You’re a Blue Dog Democrat from a Midwestern district who got elected in 2006.  You ran on a moderately anti-Iraq War platform, but you kept your national security credentials by saying we needed to do more in Afghanistan.  You won in 2008 by a healthy 8-point margin, but you had a weak opponent, and McCain won your district, 52-48%.

You were among those who initially expressed skepticism about Obamacare, which took some heat off the town hall meetings, but they were still filled with hundreds of grumpy constituents who beat you up with Pelosi and the President.  You’ve already got a strong opponent for 2010, and he’s used your votes for the stimulus bill and cap-and-trade (the latter which you really regret) to raise $250,000 in two quarters of fundraising.  You know you’ll vote against the House health care bill, but you don’t know what you’ll do on the compromise bill that will almost certainly emerge from the Senate.

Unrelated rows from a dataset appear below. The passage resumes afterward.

-- ==== Sys2Proof/Syntax.lean ====
section
/-! DEFINITION. The commands of the DM2 block: one constructor per row of spec/opcode_table.json. A command is one
whole step of the part (95_what_each_step_holds.md); its operands are what the outside, or the agent that acts,
supplies (log entry 4). -/

namespace Sys2Proof

/-- What salvage could not read of a failed tile (R430): scratchpad lines, and whether the counters, the gates and the table banks. -/
structure TileLoss where
  col : Nat
  row : Nat
  lines : List Nat
  counters : Bool
  gates : Bool
  banks : Bool
  deriving DecidableEq, Repr

/-- A module cold reset that may begin: its cause (R499), and whether the system reference is stable within 1 s (R528). -/
structure ColdRelease where
  cause : Nat
  sref : Bool
  deriving DecidableEq, Repr

/-- A low of MOD_RESET_N: its length in µs, whether the system reference is stable within 1 s of its end (R528), and the KIND of a firmware slot
that is being written (R525). -/
structure ResetPulse where
  us : Nat
  sref : Bool
  writing : Option Nat
  deriving DecidableEq, Repr

/-- A write of an entry of a function's MSI-X table: its address, its data and its mask bit (R377). -/
structure MsixWrite where
  entry : Nat
  addr : Nat
  data : Nat
  masked : Bool
  deriving DecidableEq, Repr

/-- A calendar time that comes over the sideband: SET_EPOCH with the operands of R485, or PLDM SetDateTime with its calendar second (R495, R497). -/
inductive SideEpoch where
  | vendor (entry : List Byte)
  | setDateTime (second : Nat)
  deriving DecidableEq, Repr

/-- A domain whose timing margin lies below the trim threshold: at its highest operating point too, or at others alone (R456). -/
structure AgeingLow where
  domain : Nat
  top : Bool
  deriving DecidableEq, Repr

/-- The seconds of a table of temperature bins (R498): one second lies in one bin of the hottest tile and one of the hottest stack. -/
def secondsOf (bins : List (Nat × Nat)) : Nat := bins.foldl (fun n e => n + e.2) 0

/-- The data of a host write, and whether it is poisoned: the EP bit (R370). -/
structure HostData where
  value : Nat
  ep : Bool
  deriving DecidableEq, Repr

/-- The core of a matrix work order, and the (pair, bit) places of its accumulator store that the reads find flipped (R102). -/
structure MatrixRun where
  core : Nat
  hits : List (Nat × Nat)
  deriving DecidableEq, Repr

/-- What a scrub finds beside wrong symbols and lanes: the severity of the inner code, and the flipped bits of the tag (R237, R241). -/
structure InnerTag where
  inner : Nat
  tag : Nat
  deriving DecidableEq, Repr

/-- A refresh of a bank, with the bank's activations since its last one, and what has come to stand wrong in its lines by then (R245). -/
structure BankRefresh where
  bank : Nat
  acts : Nat
  flaws : List LineFlaw
  deriving DecidableEq, Repr

/-- The lanes that a TRAIN flit names: those that its sender receives cleanly, and those on which either end asks precoding (R326, R329). -/
structure TrainLanes where
  mask : Nat
  precode : Nat
  deriving DecidableEq, Repr

/-- What the partners exchange in step 4 of training (R326, R328, R329): the partner's device identifier, fabric ID, root flags and port, the lanes
that each end receives cleanly, and the lanes for which either asks precoding. -/
structure Exchange where
  device : Nat
  fabricId : Nat
  root : Nat
  port : Nat
  mask : Nat
  localMask : Nat
  precode : Nat
  deriving DecidableEq, Repr

/-- The end of a port whose 4 µs pass: the sender of the oldest outstanding flit, or the receiver after its NAK (R333). -/
inductive ReplayEnd where
  | sender (port : Nat)
  | receiver (port : Nat)
  deriving DecidableEq, Repr

/-- What boot finds of the stacks: stacks k whose controller or PHY failed, or, as 24 + k, that trained fewer than 16 channels (R436); and
stacks with a channel that failed retraining (R247). -/
structure BootStacks where
  retired : List Nat
  badChannels : List Nat
  deriving DecidableEq, Repr

/-- The permissions that a translation lacks (R374). -/
structure Lacks where
  read : Bool
  write : Bool
  deriving DecidableEq, Repr

/-- Where an SPDM request travels: in a session, or outside of any over DOE or the sideband (R380). -/
inductive SpdmPath where
  | session (sid : Nat)
  | doe
  | sideband
  deriving DecidableEq, Repr

/-- The requester's proof in FINISH: whether it verifies, and with mutual authentication the digest of the root of its chain (R381). -/
structure FinishProof where
  pass : Bool
  root : Option (BitVec 384)
  deriving DecidableEq, Repr

/-- The associations of an IDE stream: its RID and at most four address blocks (R384). -/
structure IdeAssoc where
  rid : Nat
  addrs : List (Nat × Nat)
  deriving DecidableEq, Repr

One fine day, you get a call from the President himself.  After some pleasantries, he gets down to business.  The President asks for your support for his health care plan.  You respond that you just don’t know if you can support a public option, and you know you can’t support a bill with public funding for abortion.  The President says, “Forget the abortion stuff.  That comes out.  But I need the public option.  And I’m willing to stay in Afghanistan for your vote.”  You say, “Excuse me, Mr. President?”

The President explains: “That’s right, Congressman.  I have reviewed General McChrystal’s report, and I simply can’t abide the thought of conducting counterinsurgency operations with double the troops in Afghanistan for the rest of my presidency.  I see no way out of this without thousands more lives lost, and the government there is always going to be fragile.”

“I want to reduce our troop levels to a residual force that will be focused on protecting Kabul and providing remote support for attacks against terrorist targets in the border region.  But I know you and many of your colleagues feel differently.  And I am willing to compromise in a way that gets us enough votes to pass health care reform for all Americans while maintaining our force in Afghanistan.”

“I’ll accept McChrystal’s request and send 100,000 more troops to Afghanistan, but I can’t get the funds through the House without getting a public option on health care reform.  I’ll even phase in the health care plan over five years, so if it doesn’t work, we can fix it.  I’ve made the deal – I’ve got enough Afghanistan votes in the Progressive Caucus, and you and I know the Republicans will get us the rest of the way.  I just need you and a few more Blue Dogs to go along with the public option.”

“So,” says the President of the United States, “can I count on your vote?”